Docling V2.60.0 Offline Model Loading Bug In Docker
Hey guys, this article dives into a frustrating bug in Docling v2.60.0. Specifically, we're talking about how it messes up when trying to load offline models within a Docker environment. If you're using Docling in a Docker container and need it to work offline, meaning without relying on external internet access, then pay close attention. This is a common setup for security-conscious environments, where air-gapped systems are the norm.

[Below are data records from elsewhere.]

-- ==== Sys2Proof/Machine/RegRead.lean ====
section
/-! DEFINITION. Reading the register space (R8, R11, R12, R109, R135, R282, R330 to R335, R440, R441): aliases, pending SH
values and the registers whose value is formed at the read. -/

namespace Sys2Proof.Machine

/-- Copies of configuration registers on a second page (R109, R135, R282): the address whose register they show. -/
def aliasOf (addr : Nat) : Nat :=
  let page := addr / 4096
  let ofs := addr % 4096
  if page = 0x021 && (ofs = 0x040 || ofs = 0x044 || ofs = 0x048 || ofs = 0x04C || ofs = 0x0A0 || ofs = 0x0A4) then 0x020000 + ofs
  else if page = 0x023 && (ofs = 0x040 || ofs = 0x04C || ofs = 0x050 || ofs = 0x054 || ofs = 0x058 ||
      (0x060 ≤ ofs && ofs < 0x0C0 && (ofs % 0x20 = 0 || ofs % 0x20 = 4 || ofs % 0x20 = 8)) || (0x100 ≤ ofs && ofs < 0x180)) then
    0x022000 + ofs
  else if page = 0x02B && 0x040 ≤ ofs then 0x02A000 + ofs
  else addr

/-- The power domain of a page that can be off (R440); none: always on, or a head port's page, whose registers do not stand in
its PHY bank (assumption 36). -/
def pageDomain (page : Nat) : Option Nat :=
  if 0x100 ≤ page then some (5 * ((page - 0x100) / 20) + (page - 0x100) % 20 / 5)
  else if page = 0x020 || page = 0x022 then some 21
  else if page = 0x021 || page = 0x023 then some 26
  else if page = 0x028 || page = 0x02A || page = 0x030 then some 22
  else if page = 0x029 || page = 0x02B || page = 0x031 then some 27
  else none

/-- The power domain of a page is off (R315, R441). -/
def State.pageOff (s : State) (page : Nat) : Bool :=
  match pageDomain page with
  | none => false
  | some d => !bitOf (s.get PM.DOM_ON_ON) d

/-- The block of a page counts as running for IW writes (R16, R61, R75, R108, R109, R135, R215, R270, R304, R333, R361, R389,
R411). -/
def State.blockRuns (s : State) (page : Nat) : Bool :=
  let active := !(s.dev = dsDawn || s.dev = dsReady)
  match blockCode page with
  | 0x02 => active
  | 0x03 => s.on (AT.CTRL_EN (page - 0x002))
  | 0x04 => s.on (HP.CTRL_EN (page - 0x010))
  | 0x05 => s.on (HS.CTRL_EN (page - 0x018))
  | 0x06 => s.on PLK.CTRL_EN
  | 0x07 => active
  | 0x08 => active
  | 0x0A => s.get (MAP.STAT_EMPTY 0) ≠ 0xFFFF
  | 0x0D => s.dev ≠ dsReady
  | 0x10 => active
  | 0x14 => s.on OUT.CTRL_EN
  | 0x20 => active
  | _ => false

/-- The lease that remains, in ms. -/
def State.leaseMs (s : State) : Nat := if s.own.owner.isSome then (s.own.leaseEnd - s.mono) / tickMs else 0

/-- SYS.OWN (R335). -/
def State.ownWord (s : State) : Nat :=
  let o := s.own
  let st : Nat := if o.owner.isSome then (if o.offer.isSome then 3 else 1) else if o.window.isSome then 2 else 0
  let m : Nat := (o.owner.getD 0) * 4 + (if o.owner.isSome then o.prio else 0) * 16
  st + m + ((o.offer.map Prod.fst).getD 0) * 2 ^ 8 + s.leaseMs * 2 ^ 16

/-- The word of a fault-log entry (R345). -/
def FaultEntry.word (e : FaultEntry) (j : Nat) : Nat :=
  match j with
  | 0 => e.w0
  | 1 => e.w1
  | 2 => e.tNs % 2 ^ 32
  | _ => e.tNs / 2 ^ 32

/-- A restart of the last second shown in SI.STAT.RST_WIN, and HANDLING (R347, R348, R361). -/
def State.siStat (s : State) : Nat :=
  withBits (withBits (s.reg SI.STAT.addr) 16 2 (min 3 s.recentRestarts.length)) 24 1 (b2n s.safety.handling)

/-- TMU.SNS_VEH_OFS (R61). -/
def State.snsVehOfs (s : State) : Nat := lowBits 32 (clampInt (-2147483647) 2147483647 ((s.veh - s.sns) / 16))

/-- The signature engine is at work: a report, an image or a head's answer (R413, R431). -/
def State.engineBusy (s : State) : Bool :=
  s.on SEC.ATT_CTRL_BUSY || s.on SYS.IMG_STAT_BUSY || s.headCheck

/-- SEC.DBG (R431): the scopes unlocked, and the validity of the one that lasts longest. -/
def State.dbgWord (s : State) : Nat :=
  s.scopes + ((List.range 3).foldl (fun n i =>
    if s.scope i then max n ((s.sec.unlockEnd.getD i 0 - s.mono) / tickS) else n) 0) * 2 ^ 8

/-- The hot-row entry that TGE.HOT_IDX selects (R264, R283): the table holds the 1,024 most frequently sampled rows. -/
def State.hotWord (s : State) (u ofs : Nat) : Nat :=
  match ((s.tge u).hot.take 1024)[s.get (TGE.HOT_IDX_IDX u)]? with
  | none => 0
  | some (k, n) =>
    if ofs = 0x0A4 then k.row + k.level * 2 ^ 22 + k.slot * 2 ^ 26 + k.table * 2 ^ 27 + 2 ^ 31 else satU 32 n

/-- MS.STAT (R387): a commit waits while MAP.COMMIT asks for one, an injection runs until its wedge closes, and the patrol scrub wherever
it is allowed (DEDUCED, assumption 118). -/
def State.msWord (s : State) : Nat :=
  Nat.lor (s.reg MS.STAT.addr)
    (2 ^ 5 * b2n s.age.goldT0.isSome + 2 ^ 11 * b2n (s.msAllowed 11) + 2 ^ 16 * b2n (decide (s.get (MAP.COMMIT_LEVELS 0) ≠ 0)))

/-- The word that a register holds: a key register's stands outside the page, where it reads 0 (R310, R315). -/
def State.heldWord (s : State) (addr : Nat) : Nat :=
  let page := addr / 4096
  let ofs := addr % 4096
  if (page = 0x018 || page = 0x019) && 0x080 ≤ ofs && ofs < 0x0A0 then
    ((s.hosts.getD (page - 0x018) {}).key).getD ((ofs - 0x080) / 4) 0
  else s.reg addr

/-- The value that a read of the register at a page offset shows where it is formed at the read: mirrors, times, windows. -/
def State.formed (s : State) (page ofs : Nat) : Option Nat :=
  if ofs = 0x00C then
    some (s.get (PG.STAT_WREJ page) + 2 * b2n (s.shadow.any (fun e => e.1 / 4096 = page)) + 4 * b2n (s.blockRuns page) +
      8 * s.get (PG.FAULT_VALID page))
  else if ofs = 0x010 then some (s.irqRaw page)
  else if ofs = 0x018 then some (s.irqOut page)
  else if page = 0x000 then (if ofs = 0x050 then some s.ownWord else none)
  else if page = 0x001 then
    (if ofs = 0x048 then
      some (withBits (withBits (s.reg TMU.STAT.addr) 4 2 s.snsTarget) 10 1 (b2n (!s.tracking (s.get TMU.REF_REF_HEAD))))
    else if ofs = 0x06C then some s.snsVehOfs else none)
  else if 0x002 ≤ page && page ≤ 0x009 then (if ofs = 0x070 then some (s.angle24 (page - 0x002)) else none)
  else if page = 0x018 || page = 0x019 then
    (if ofs = 0x044 then some (withBits (s.reg (HS.STAT (page - 0x018)).addr) 2 1 (s.get (HS.MACSEC_TX_AN (page - 0x018)))) else none)
  else if page = 0x028 || page = 0x029 then (if ofs = 0x0A4 || ofs = 0x0A8 then some (s.hotWord (page - 0x028) ofs) else none)
  else if page = 0x039 then
    (if ofs = 0x044 then some s.siStat
    else if 0x050 ≤ ofs && ofs < 0x060 then
      some (match s.safety.flog[s.get SI.FLOG_SEL_IDX]? with
        | none => 0
        | some e => e.word ((ofs - 0x050) / 4))
    else none)
  else if page = 0x03A then (if ofs = 0x048 then some s.msWord else none)
  else if page = 0x03C then (if ofs = 0x070 then some s.hours else none)
  else if page = 0x03F then
    (if ofs = 0x048 then some (withBits (s.reg SEC.STAT.addr) 0 1 (b2n s.engineBusy))
    else if 0x080 ≤ ofs && ofs < 0x0A0 then
      some (Mem.num s.sec.otp (0x40 + 0x30 * s.get SEC.KEY_RD_SLOT + (ofs - 0x080)) 4)
    else if ofs = 0x128 then some s.dbgWord
    else if 0x800 ≤ ofs then some (fieldB s.sec.att (2048 * s.get SEC.ATT_SEG_SEG + (ofs - 0x800)) 4)
    else none)
  else none

/-- What a read of the register at an address shows (R11, R12): a pending SH value before the one in effect. -/
def State.readReg (s : State) (addr : Nat) : Nat :=
  let a := aliasOf addr
  match s.formed (a / 4096) (a % 4096) with
  | some v => v
  | none =>
    match find a s.shadow with
    | some v => v.toNat
    | none => s.reg a

end Sys2Proof.Machine
end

The Core Problem: Offline Model Loading Failure
So, here's the deal. Docling is designed to work with models that are downloaded and stored locally. You're supposed to be able to specify a path where these models live using the DOCLING_SERVE_ARTIFACTS_PATH environment variable. In theory, Docling should then use these local models to process your documents, even without an internet connection. Sounds great, right? Unfortunately, in version 2.60.0, this process breaks down inside a Docker container. Even when you've pre-loaded all the necessary models into a designated directory (let's say /opt/docling_models), and you've correctly set the DOCLING_SERVE_ARTIFACTS_PATH environment variable, the DocumentConverter seems to completely ignore it.
Instead of looking in the specified directory, Docling ends up hunting for the model files in a temporary directory, usually something like /tmp/tmpXXXXXX/. And because these files aren't there (because they should be in /opt/docling_models), you get a nasty FileNotFoundError. This makes it impossible to use Docling in an offline, or air-gapped, Docker environment. This is a major issue because the entire point of specifying an artifacts path and pre-downloading models is to ensure offline functionality. Without this, Docling is useless for many secure applications. The issue stems from a failure in how the code resolves the correct path to the required model files.
Basically, the software is programmed to look in the wrong place, despite being given the correct instructions. This is a significant bug that prevents offline PDF processing in Docker. We've confirmed the models are present at the location specified by DOCLING_SERVE_ARTIFACTS_PATH, and that this path is correctly passed to PdfPipelineOptions(artifacts_path=...). The symptoms strongly suggest a misconfiguration or a bug in how Docling resolves the paths to its models when operating inside a Docker container and with the specified environment variables.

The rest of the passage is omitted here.